-- ==== Sys2Proof/Machine/Frame.lean ====
section
/-! DEFINITION. The frame level (42_frame_validator.md, 43_field_decoder.md R170): what the block does
with a completed line, in the order of 60_exceptions.md R205. -/

namespace Sys2Proof.Machine

/-- `FRAME_OVERLONG`: the line did not fit; `Malformed` without decoding (R122, D3). -/
def execFrameOverlong (s : State) : Result := .next (raise .malformed s)

/-- `FRAME_EMPTY`: no event (R122, R141). -/
def execFrameEmpty (s : State) : Result := .next s

/-- `FRAME_SHORT`: fewer than six tokens (R143). -/
def execFrameShort (s : State) : Result := .next (raise .malformed s)

/-- `CRC_CHECK`: the CRC of the covered span against the value of the checksum token, as numbers
(R147, R148). -/
def execCrcCheck (s : State) : Result :=
  if (crc16 (coveredSpan s.params s.line)).toNat = s.work.parsed then .next s
  else .next (raise .checksumMismatch s)

/-- `ID_CHECK`: each expectation that is set against its token (R150). An illegal expectation has no
specified behaviour and is refused (U6). -/
def execIdCheck (product serial : Token) (s : State) : Result :=
  if s.cfgLegal then
    if differs s.cfgProd.expected product then .next (raise .identityMismatch s)
    else if differs s.cfgSer.expected serial then .next (raise .identityMismatch s)
    else .next s
  else .refused .illegalIdentityLength

/-- `decode_fields` begins: `update = {}`, and the line has no result yet (R170). -/
def beginFields (s : State) : State := s.setWork { s.work with update := {}, verdict := none }

/-- `return Accept(update)` (R170). -/
def acceptUpdate (s : State) : Result :=
  .next (s.setWork { s.work with verdict := some (.accept s.work.update) })

/-- `FRAME_D`: the pairs are decoded, and the frame is accepted unless one of them rejects it (R151,
R170). -/
def execFrameD (s : State) : Result :=
  andThen (runPairs (pairsOf s.params s.work.tokens) (beginFields s)) (unlessDecided acceptUpdate)

/-- `FRAME_OTHER`: reserved line types (R151). -/
def execFrameOther (_lineType : Token) (s : State) : Result :=
  .next (raise .unsupportedFrameType s)

/-! ## Selection (R82, R205) -/

/-- Step 4: `CKSUM` where the last token begins with the mark, else `Malformed` (R145). -/
def runCksum (s : State) : Result :=
  match decodeLastToken (lastToken s.work.tokens) with
  | .ok (.cksum digits) => execCksum digits s
  | _ => .next (raise .malformed s)

/-- Step 6, on tokens 1 and 2 (R144). -/
def runIdCheck (s : State) : Result :=
  execIdCheck (tokenAt s.work.tokens 1) (tokenAt s.work.tokens 2) s

/-- Step 7: token 0 selects the operation (R151). -/
def runFrameType (s : State) : Result :=
  match decodeToken0 (tokenAt s.work.tokens 0) with
  | .frameD => execFrameD s
  | _ => execFrameOther (tokenAt s.work.tokens 0) s

/-- Steps 3 to 9, each unless an earlier one has rejected the line. -/
def runChecks (s : State) : Result :=
  andThen (andThen (andThen (runCksum s) (unlessDecided execCrcCheck)) (unlessDecided runIdCheck))
    (unlessDecided runFrameType)

/-- Steps 2 to 9 on the split line (R143). -/
def runTokens (s : State) : Result :=
  if s.work.tokens.length < Config.minTokens then execFrameShort s else runChecks s

/-- What the terminator does with the line before it clears it (R122): `OVF` is tested first, then
the length, then the line is decoded. No intermediate value of an earlier line is there (R16). -/
def evaluateLine (s : State) : Result :=
  if s.ovf then execFrameOverlong (s.setWork {})
  else if s.len = 0#8 then execFrameEmpty (s.setWork {})
  else andThen (runSplit (s.setWork {})) runTokens

end Sys2Proof.Machine
end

******************************

YOUR GOAL - Output the lines of the records above exactly as they appear, from the line containing "execIdCheck (tokenAt s.work.tokens" through the line containing "def evaluateLine (s".

WRITTEN RESPONSE -
  execIdCheck (tokenAt s.work.tokens 1) (tokenAt s.work.tokens 2) s

/-- Step 7: token 0 selects the operation (R151). -/
def runFrameType (s : State) : Result :=
  match decodeToken0 (tokenAt s.work.tokens 0) with
  | .frameD => execFrameD s
  | _ => execFrameOther (tokenAt s.work.tokens 0) s

/-- Steps 3 to 9, each unless an earlier one has rejected the line. -/
def runChecks (s : State) : Result :=
  andThen (andThen (andThen (runCksum s) (unlessDecided execCrcCheck)) (unlessDecided runIdCheck))
    (unlessDecided runFrameType)

/-- Steps 2 to 9 on the split line (R143). -/
def runTokens (s : State) : Result :=
  if s.work.tokens.length < Config.minTokens then execFrameShort s else runChecks s

/-- What the terminator does with the line before it clears it (R122): `OVF` is tested first, then
the length, then the line is decoded. No intermediate value of an earlier line is there (R16). -/
def evaluateLine (s : State) : Result :=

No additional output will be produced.